埋め合わせをしても許してくれるときもあれば許してくれないときもあるというのが現実です。
それが相手に対して病的なコントロール欲求をもっていると、その事実を受け入れることができません。
それで恨みの感情が暴走します。
不快感情をなくすために埋め合わせ作業を行っているのに、新たに不快感情を溜め込んでどうしますか!(笑)
相手に対して怒りを感じなくなるまで、あるいは病的なコントロールを感じなくなるまで何回でも埋め合わせ作業を行います。
3.毒親がただのおばちゃん&おじちゃんになる
ありのパパのシェアリング・パートナーは「ありのパパさんの埋め合わせ作業は介護施設にいるお母さんと精神病院に入院しているお姉さんのところに月一回ずつ生涯を通して面会に行くことですね」と言われました。
その結果、何が明らかになったかというと、私が母に対してイネイブリング(共依存)の関係にあるということと、姉たちに対して罪悪感と後悔の不快感情を持っているということでした。
ありのパパの母親は典型的な毒吐き女です。
面会に行くたびに施設職員を口をきわめて罵(ののし)ります。
それを聞いていると「少しは真人間になれ」とか「少しは感謝できる人間になれ」と感じてしまい、説教を始めてしまうのがいつもパターンでした。
これはありのパパが母親に対して共依存の関係にあることを意味しています。
なぜなら赤の他人ならば呆(あき)れることはあっても「こうなれ!」という気持ちを持つことはないからです。
これはあたかも親が子供に対して「お母さん、あなたが不登校のままでは死んでも死にきれないわ」と言ったり、「お前がいつまでも病気が治らないので、父さんは世間に顔向けができない」などと宣(のたま)う親御さんとそっくりのことを子供の自分がやっていたということでした。

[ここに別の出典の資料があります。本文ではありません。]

/-- MEM_ registers (15 Table 15-11). -/
def memReg (s : State) (o : Nat) : Word :=
  let m := s.mem
  let pend := s.sec.nvm.repairs.length
  if 0x100 ≤ o ∧ o < 0x120 then
    let n := (o - 0x100) / 4
    let c := m.channels.getD n {}
    packWord [(16, c.ce), (4, if c.trained then (Config.refreshMult s.now n).toNat else 1), (0, b2n c.trained)]
  else match o with
    | 0x00 => flags32 [(7, m.secWiped), (6, m.pprExhausted), (5, decide (0 < pend)), (4, m.conflictF), (3, m.sramUe), (2, m.sramCe),
        (1, m.ddrUe), (0, m.ddrCe)]
    | 0x04 => m.bar2Sel.setWidth 32
    | 0x08 => packWord [(31, b2n m.scrubEn), (0, m.passS.toNat)]
    | 0x0C => BitVec.ofNat 32 m.scrubPos
    | 0x40 => m.conflictLast
    | 0x44 => packWord [(8, m.pprApplied.toNat), (0, satU 8 pend)]
    | 0x48 => packWord [(16, satU 16 m.wipes), (1, b2n (m.secure == .wiping)), (0, b2n m.verifyFail)]
    | _ => 0

/-! ### Host links and cascade -/

/-- An MSI-X table entry (17 R424). -/
def MsixVec.reg (v : MsixVec) (o : Nat) : Word :=
  match o with
  | 0x0 => v.addr.setWidth 32
  | 0x4 => (v.addr >>> 32).setWidth 32
  | 0x8 => v.data
  | _ => flags32 [(0, v.masked)]

/-- PCI_ registers (Table 17-9). -/
def pciReg (h : HostSt) (o : Nat) : Word :=
  if 0x8000 ≤ o ∧ o < 0x8400 then (Tbl.get {} h.vecs ((o - 0x8000) / 16)).reg (o % 16)
  else match o with
    | 0x00 => flags32 [(5, h.linkDown), (4, h.poisonRx), (3, h.dmaErr), (2, h.flrSeen), (1, h.perstSeen), (0, h.dlActive)]
    | 0x04 => packWord [(4, h.width.toNat), (0, h.speed.toNat)]
    | 0x08 => h.errVec.setWidth 32
    | 0x9000 => maskWord ((h.vecs.filter fun e => e.2.pending).map (·.1)) 0
    | 0x9004 => maskWord ((h.vecs.filter fun e => e.2.pending).map (·.1)) 1
    | _ => 0

/-- A 48-bit address in a LO and a HI word. -/
def macWord (m : BitVec 48) (hi : Bool) : Word := if hi then (m >>> 32).setWidth 32 else m.setWidth 32

/-- An Ethernet port window (Table 17-9). -/
def ethPortReg (p : EthPort) (o : Nat) : Word :=
  match o with
  | 0x00 => flags32 [(2, p.vidFilter), (1, p.jumbo), (0, p.en)]
  | 0x04 => flags32 [(1, p.rxLos), (0, p.blockLock)]
  | 0x08 => macWord p.mac false
  | 0x0C => macWord p.mac true
  | 0x10 => macWord p.mcast false
  | 0x14 => macWord p.mcast true
  | 0x18 => packWord [(16, p.vids.getD 1 0), (0, p.vids.getD 0 0)]
  | 0x1C => packWord [(16, p.vids.getD 3 0), (0, p.vids.getD 2 0)]
  | _ => 0

/-- ETH_ registers (Table 17-9). -/
def ethReg (h : HostSt) (o : Nat) : Word :=
  if 0x400 ≤ o ∧ o < 0x800 then
    let d : EthDest := Tbl.get {} h.dests ((o - 0x400) / 0x10)
    match o % 0x10 with
    | 0x0 => macWord d.mac false
    | 0x4 => macWord d.mac true
    | 0x8 => packWord [(16, d.ports.toNat), (0, d.tci.toNat)]
    | _ => 0
  else if 0x100 ≤ o ∧ o < 0x200 then ethPortReg (h.port ((o - 0x100) / 0x80)) (o % 0x80)
  else match o with
    | 0x00 => flags32 [(2, h.xtalOut), (1, h.txLate), (0, h.rxOvf)]
    | 0x04 => h.winUs.setWidth 32
    | 0x08 => packWord [(24, h.prio1.toNat), (16, h.ptpDomain.toNat), (2, b2n h.gmOk), (0, b2n h.profileE2E)]
    | 0x0C => flags32 [(3, h.stepped), (2, h.gm), (1, h.slavePort), (0, h.locked)]
    | 0x10 => BitVec.ofInt 32 h.ptpOffset
    | 0x14 => packWord [(16, h.stepNs.toNat), (0, h.lockNs.toNat)]
    | 0x20 => h.ctxSel.setWidth 32
    | 0x24 => (Tbl.get 0xFF h.ctxMap h.ctxSel.toNat).setWidth 32
    | _ => 0

/-- USB_ registers (Table 17-9). -/
def usbReg (h : HostSt) (o : Nat) : Word :=
  match o with
  | 0x00 => flags32 [(3, h.usbSuspended), (2, h.usbConfigured), (1, h.usbSuper), (0, h.usbConnected)]
  | 0x04 => flags32 [(1, h.trajMirror), (0, h.usbEn)]
  | 0x08 => packWord [(16, 0xD064), (0, h.vendor.toNat)]
  | 0x10 => h.evtMask.setWidth 32
  | 0x14 => (h.evtMask >>> 32).setWidth 32
  | _ => 0

/-- ROLE (R469, R472): a master with no member in service runs as a single device. -/
def State.role (s : State) : Nat :=
  if !s.clock.ready then 0 else if !s.clock.cascRole then (if s.casc.isolated then 3 else 2) else if s.leads then 1 else 0

/-- The positions in service and the positions reachable, this device's own among them. -/
def State.inServiceMap (s : State) : Nat :=
  let c := s.casc
  let own := if !s.clock.ready then [] else if s.clock.cascRole || c.memberInService then [c.position] else []
  ((own ++ c.serving).eraseDups.foldl (fun a p => a + 2 ^ p) 0) % 256

def State.presentMap (s : State) : Nat :=
  (((if s.clock.ready then [s.casc.position] else []) ++ s.casc.others.map (·.1)).eraseDups.foldl (fun a p => a + 2 ^ p) 0) % 256

/-- ULB_ registers (19 Table 19-5). -/
def ulbReg (s : State) (o : Nat) : Word :=
  let c := s.casc
  if 0x100 ≤ o ∧ o < 0x140 then
    let p := c.ports.getD ((o - 0x100) / 0x20) {}
    (if o % 0x20 = 0 then packWord [(8, p.neighbour % 256), (4, p.laneLock.toNat), (0, b2n p.trained)] else 0)
  else match o with
    | 0x00 => packWord [(8, c.lossTicks.toNat), (0, b2n c.autoJoin)]
    | 0x04 => flags32 [(3, c.dualMaster), (2, c.isolated), (1, c.reduced), (0, c.resultMissing)]
    | 0x08 => packWord [(24, s.presentMap), (16, s.inServiceMap), (4, c.position), (0, s.role)]
    | 0x0C => BitVec.ofNat 32 (c.dMax % 65536)
    | 0x10 => c.memberSel.setWidth 32
    | 0x14 =>
      let m : Member := Tbl.get {} c.members c.memberSel.toNat
      packWord [(16, m.delay % 65536), (8, m.hops % 16), (7, m.port % 2), (0, m.state.code)]
    | _ => 0

/-! ### One read over every block (15 R371, R372) -/

/-- The word of a register that is neither a counter nor a latched pair. -/
def State.plainReg (s : State) (off : Nat) : Word :=
  let o := off % 0x10000
  match off / 0x10000 with
  | 0 => sysReg s o
  | 1 => hbReg s o
  | 2 => if o / 0x40 < 72 then fsReg (s.store (o / 0x40)) (o % 0x40) else 0
  | 3 => lupReg s o
  | 4 => astReg s o
  | 5 => cflReg s o
  | 6 => popReg s o
  | 7 => vetReg s o
  | 8 => holReg s o
  | 9 => yarReg s o
  | 10 => tslReg s o
  | 11 => cowReg s o
  | 12 => camReg s o
  | 13 => thiReg s o
  | 14 => prmReg s o
  | 15 => clkReg s o
  | 16 => pwrReg s.clock o
  | 17 => memReg s o
  | 18 => pciReg s.host o
  | 19 => ethReg s.host o
  | 20 => usbReg s.host o
  | 21 => ulbReg s o
  | _ => if 0x200000 ≤ off ∧ off < 0x300000 then bndReg s.bindweed (off - 0x200000) else 0

/-- The word at a BAR0 offset, read without its side effects: a HI word as last latched. -/
def State.peekReg (s : State) (off : Nat) : Word :=
  match s.cntAt off with
  | some (c, _) => c.val.setWidth 32
  | none => match s.pairAt off with
    | some (v, _, _) => v.setWidth 32
    | none =>
      if off < 4 then s.plainReg off
      else match s.cntAt (off - 4) with
        | some (c, _) => c.hi
        | none => match s.pairAt (off - 4) with
          | some (_, h, _) => h
          | none => s.plainReg off

/-- Whether a BAR0 offset lies in a block (Table 15-2). -/
def inBlock (off : Nat) : Bool := decide (off < 0x160000) || (decide (0x200000 ≤ off) && decide (off < 0x300000))

end Sys2Proof.Machine
end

面会を埋め合わせとして行うようになってから5年が経った時、親に対して呆れることはあっても怒りが出てこなくなりました。
これは相手をコントロールすることを嗜癖として使わなくなったということです。
もちろん依存症は治らない病気ですから、使わなくなったと言ってもそれは今日一日のことに過ぎません。
脇が甘くなればいつでもスリップする危険があります。
以上見てきたように埋め合わせ作業は他人のために行うのではなく、自分自身の人生をやり直すために行うものです。
◎回復と平安を祈っています。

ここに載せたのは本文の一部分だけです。